# Perhaps light burn? Light green leaves + Yellow droopping leaves? (First Grow)



## L473R (Jun 1, 2008)

I have started my first grow, from 4 seeds, 2 never sprouted, 1 sprouted and died shortly after getting it's first leaves(seed leaves) and one is going strong.

Probally about 1 1/2" to 2" tall.

However the leaves are a very pale light green (And from all the photos I have seen they should be a dark green) and they are turning yellow, starting from the bottom up.

The soil is a mix of basic generic potting mix with perlite.

I water once every couple of days, (2-3) to allow the soil to dry out and for it to get some O2 (It gets completely dry before I water again so I doubt it is overwatering).

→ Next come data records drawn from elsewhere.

theorem raiseEvent_fld (die p : Nat) (e : BandEvent) (s : State) (hn : [9, 10, 11, 32, 33, 34, 35, 44, 97, 98, 619].contains n = false)
    (h : FieldKept n s0 s) : FieldKept n s0 (raiseEvent die p e s) := by
  have hl : ∀ k f, eventLatch k = some f → f.fid ≠ n := by
    intro k f
    unfold eventLatch
    intro e1 e2
    subst e2
    revert e1
    repeat' split
    all_goals
      intro e1
      first
        | (simp at e1; done)
        | (injection e1 with e1; subst e1; exact absurd hn (by decide))
  unfold raiseEvent
  repeat' first
    | with_reducible assumption
    | (exact hl _ _ (by with_reducible assumption))
    | (exact sub_ne _ _ (by decide) hn)
    | (intro e; subst e; exact absurd hn (by decide))
    | (extract_lets +onlyGivenNames x; refine (fun (hx : FieldKept n s0 x) => ?_) (?_ : FieldKept n s0 x) <;> [clear_value x; subst x])
    | (extract_lets +onlyGivenNames x; clear_value x)
    | with_reducible apply FieldKept.ite
    | split
    | with_reducible apply orFree_fld
    | with_reducible apply queueEvent_fld
    | with_reducible apply emit_fld
    | with_reducible apply addW_fld
    | with_reducible apply sat_fld
    | with_reducible apply setb_fld
    | refine FieldKept.snd (by with_reducible assumption) ?_

theorem raiseEvents_fld (die p : Nat) (es : List BandEvent) (s : State)
    (hn : [9, 10, 11, 32, 33, 34, 35, 44, 97, 98, 619].contains n = false)
    (h : FieldKept n s0 s) : FieldKept n s0 (raiseEvents die p es s) := by
  unfold raiseEvents
  repeat' first
    | with_reducible assumption
    | (exact sub_ne _ _ (by decide) hn)
    | (intro e; subst e; exact absurd hn (by decide))
    | (intro x; beta_reduce)
    | with_reducible apply raiseEvent_fld
    | with_reducible apply FieldKept.foldl
    | with_reducible apply FieldKept.foldl_snd
    | with_reducible apply FieldKept.foldl_fst

theorem standbySet_fld (die p : Nat) (s : State) (hn : [56, 57].contains n = false)
    (h : FieldKept n s0 s) : FieldKept n s0 (standbySet die p s) := by
  unfold standbySet
  repeat' first
    | with_reducible assumption
    | (exact sub_ne _ _ (by decide) hn)
    | (intro e; subst e; exact absurd hn (by decide))
    | (intro x; beta_reduce)
    | (extract_lets +onlyGivenNames x; refine (fun (hx : FieldKept n s0 x) => ?_) (?_ : FieldKept n s0 x) <;> [clear_value x; subst x])
    | (extract_lets +onlyGivenNames x; refine (fun (hx : FieldKept n s0 x.2) => ?_) (?_ : FieldKept n s0 x.2) <;> [clear_value x; subst x])
    | (extract_lets +onlyGivenNames x; clear_value x)
    | with_reducible apply FieldKept.ite
    | split
    | with_reducible apply modSweep_fld
    | with_reducible apply wrA_fld
    | with_reducible apply FieldKept.foldl
    | with_reducible apply FieldKept.foldl_snd
    | with_reducible apply FieldKept.foldl_fst
    | (with_reducible apply FieldKept.upd; first | with_reducible assumption | with_reducible apply modSweep_fld | with_reducible apply wrA_fld | with_reducible apply FieldKept.foldl | with_reducible apply FieldKept.foldl_snd | with_reducible apply FieldKept.foldl_fst)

I have added no fertilizer yet, I want to soon but none as yet, so it cannot be fert burn as far as I know.

It is under 84w of CFL's.

It was sitting at 14.5 EV (156lux) and I have sinced move the lights higher so it sits at 13.5 (145lux - Half the amount of light).

It is a stocky little seedling because it was about 2inches from the light and has a fan blowing on it continuously, however now it is about 4 inches away or so. There is also a larger fan sucking the air away from the lights, it is warm but not hot air.

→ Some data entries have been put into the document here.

-- ==== Sys2Proof/Laws/FieldsOwner.lean ====
section
/-! SUPPORT. Which register fields the operations of Machine/Owner.lean may write: one lemma for each, which names the field numbers it can change. -/

set_option linter.unusedTactic false
set_option linter.unreachableTactic false
set_option linter.unusedVariables false

namespace Sys2Proof.Machine

open Sys2Proof

variable {n : Nat} {s0 : State}

theorem accAdd_fld (b pos : Nat) (ds : List Int) (s : State) (n : Nat)
    (h : FieldKept n s0 s) : FieldKept n s0 (accAdd b pos ds s) := by
  unfold accAdd
  repeat' first
    | with_reducible assumption
    | with_reducible apply writeBytes_fld

theorem accCount_fld (b rank added markers : Nat) (s : State) (hn : [9, 10, 11, 286, 296].contains n = false)
    (h : FieldKept n s0 s) : FieldKept n s0 (accCount b rank added markers s) := by
  unfold accCount
  repeat' first
    | with_reducible assumption
    | (exact sub_ne _ _ (by decide) hn)
    | (intro e; subst e; exact absurd hn (by decide))
    | (intro x; beta_reduce)
    | (extract_lets +onlyGivenNames x; refine (fun (hx : FieldKept n s0 x) => ?_) (?_ : FieldKept n s0 x) <;> [clear_value x; subst x])
    | (extract_lets +onlyGivenNames x; clear_value x)
    | with_reducible apply FieldKept.ite
    | split
    | with_reducible apply addW_fld
    | with_reducible apply sat_fld
    | with_reducible apply modBx_fld
    | (with_reducible apply FieldKept.upd; first | with_reducible assumption | with_reducible apply addW_fld | with_reducible apply sat_fld | with_reducible apply modBx_fld)

theorem countElems_fld (x : XOp) (sub : Bool) (skip : Nat → Bool) (ms : List (Nat × Byte)) (s : State)
    (hn : [9, 10, 11, 286, 296].contains n = false)
    (h : FieldKept n s0 s) : FieldKept n s0 (countElems x sub skip ms s) := by
  unfold countElems
  repeat' first
    | with_reducible assumption
    | (exact sub_ne _ _ (by decide) hn)
    | (intro e; subst e; exact absurd hn (by decide))
    | (extract_lets +onlyGivenNames x; refine (fun (hx : FieldKept n s0 x) => ?_) (?_ : FieldKept n s0 x) <;> [clear_value x; subst x])
    | (extract_lets +onlyGivenNames x; clear_value x)
    | with_reducible apply FieldKept.ite
    | split
    | with_reducible apply accCount_fld

theorem accumulate_fld (x : XOp) (sub : Bool) (skip : Nat → Bool) (s : State)
    (hn : [9, 10, 11, 286, 296].contains n = false)
    (h : FieldKept n s0 s) : FieldKept n s0 (accumulate x sub skip s) := by
  unfold accumulate
  repeat' first
    | with_reducible assumption
    | (exact sub_ne _ _ (by decide) hn)
    | (intro e; subst e; exact absurd hn (by decide))
    | (intro x; beta_reduce)
    | (extract_lets +onlyGivenNames x; refine (fun (hx : FieldKept n s0 x) => ?_) (?_ : FieldKept n s0 x) <;> [clear_value x; subst x])
    | (extract_lets +onlyGivenNames x; refine (fun (hx : FieldKept n s0 x.2) => ?_) (?_ : FieldKept n s0 x.2) <;> [clear_value x; subst x])
    | (extract_lets +onlyGivenNames x; clear_value x)
    | with_reducible apply FieldKept.ite
    | split
    | with_reducible apply countElems_fld
    | with_reducible apply accAdd_fld
    | with_reducible apply accCount_fld
    | with_reducible apply FieldKept.foldl
    | with_reducible apply FieldKept.foldl_snd
    | with_reducible apply FieldKept.foldl_fst

theorem noteTaken_fld (x : XOp) (s : State) (n : Nat) (h : FieldKept n s0 s) : FieldKept n s0 (noteTaken x s) := by
  unfold noteTaken
  repeat' first
    | with_reducible assumption
    | (intro x; beta_reduce)
    | (extract_lets +onlyGivenNames x; refine (fun (hx : FieldKept n s0 x) => ?_) (?_ : FieldKept n s0 x) <;> [clear_value x; subst x])
    | (extract_lets +onlyGivenNames x; clear_value x)
    | with_reducible apply FieldKept.ite
    | split
    | with_reducible apply modBx_fld
    | (with_reducible apply FieldKept.upd; first | with_reducible assumption | with_reducible apply modBx_fld)

theorem addOnce_fld (x : XOp) (sub : Bool) (s : State) (hn : [9, 10, 11, 286, 296].contains n = false)
    (h : FieldKept n s0 s) : FieldKept n s0 (addOnce x sub s) := by
  unfold addOnce
  repeat' first
    | with_reducible assumption
    | (exact sub_ne _ _ (by decide) hn)
    | (intro e; subst e; exact absurd hn (by decide))
    | (intro x; beta_reduce)
    | with_reducible apply noteTaken_fld
    | with_reducible apply accumulate_fld

theorem sendNotice_fld (b changes : Nat) (rep veto final : Bool) (s : State)
    (hn : [9, 10, 11, 265, 266, 267, 295, 307, 446, 447, 448, 449, 456, 461, 682, 689].contains n = false)
    (h : FieldKept n s0 s) : FieldKept n s0 (sendNotice b changes rep veto final s) := by
  unfold sendNotice
  repeat' first
    | with_reducible assumption
    | (exact sub_ne _ _ (by decide) hn)
    | (intro e; subst e; exact absurd hn (by decide))
    | (extract_lets +onlyGivenNames x; refine (fun (hx : FieldKept n s0 x) => ?_) (?_ : FieldKept n s0 x) <;> [clear_value x; subst x])
    | (extract_lets +onlyGivenNames x; refine (fun (hx : FieldKept n s0 x.2) => ?_) (?_ : FieldKept n s0 x.2) <;> [clear_value x; subst x])
    | (extract_lets +onlyGivenNames x; clear_value x)
    | with_reducible apply onNotice_fld
    | with_reducible apply sendAll_fld
    | refine FieldKept.snd (by with_reducible assumption) ?_

theorem announce_fld (b : Nat) (rep veto final : Bool) (s : State)
    (hn : [9, 10, 11, 265, 266, 267, 295, 307, 446, 447, 448, 449, 456, 461, 682, 689].contains n = false)
    (h : FieldKept n s0 s) : FieldKept n s0 (announce b rep veto final s) := by
  unfold announce
  repeat' first
    | with_reducible assumption
    | (exact sub_ne _ _ (by decide) hn)
    | (intro e; subst e; exact absurd hn (by decide))
    | (intro x; beta_reduce)
    | (extract_lets +onlyGivenNames x; refine (fun (hx : FieldKept n s0 x) => ?_) (?_ : FieldKept n s0 x) <;> [clear_value x; subst x])
    | (extract_lets +onlyGivenNames x; refine (fun (hx : FieldKept n s0 x.2) => ?_) (?_ : FieldKept n s0 x.2) <;> [clear_value x; subst x])
    | (extract_lets +onlyGivenNames x; clear_value x)
    | with_reducible apply sendNotice_fld
    | with_reducible apply sendAll_fld
    | with_reducible apply onTable_fld
    | with_reducible apply FieldKept.foldl
    | with_reducible apply FieldKept.foldl_snd
    | with_reducible apply FieldKept.foldl_fst
    | refine FieldKept.snd (by with_reducible assumption) ?_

However, I don't want to move the lights too far and would rather try to find another way around this problem as space is limited.

I would have thought 14.5 EV would be perfect as it simulates natural daylight (full sun in summer)?

Is this normal and I should move it back closer to the lights? Should they be this light green color?

Thankyou in advance.


----------



## HippyInEngland (Jun 1, 2008)

How old is it?

Your grow medium looks sodden, a small plant has small roots, 1 watering could easily last it a week, just because the surface dried out does not mean the soil is dry, it looks like your overwatering it.


----------



## L473R (Jun 1, 2008)

I watered it about an hour before taking the photo ...

It is about two weeks old, I will let it dry out for about 4-6 days to see if that helps?

I usually stick my finger in the soil about 3/4 - 1 inch deep to check for moisture before watering it, it is always dry.


----------



## 4u2sm0ke (Jun 1, 2008)

yeah...looks like you are over watering...purchase a moister meter from local garden store about $15.....also move your light as close as you can without burning it...(put your hand over the top of canopy if light is to hot for the back of your hand then its to hot for your girl...move it up until you dont get to hot)..Hope this helps  Good luck


----------



## HippyInEngland (Jun 1, 2008)

The roots need air, what your doing is letting the top dry and the roots are continually in wetness, your slowly drowning it.

How deep is the pot your growing it in?


----------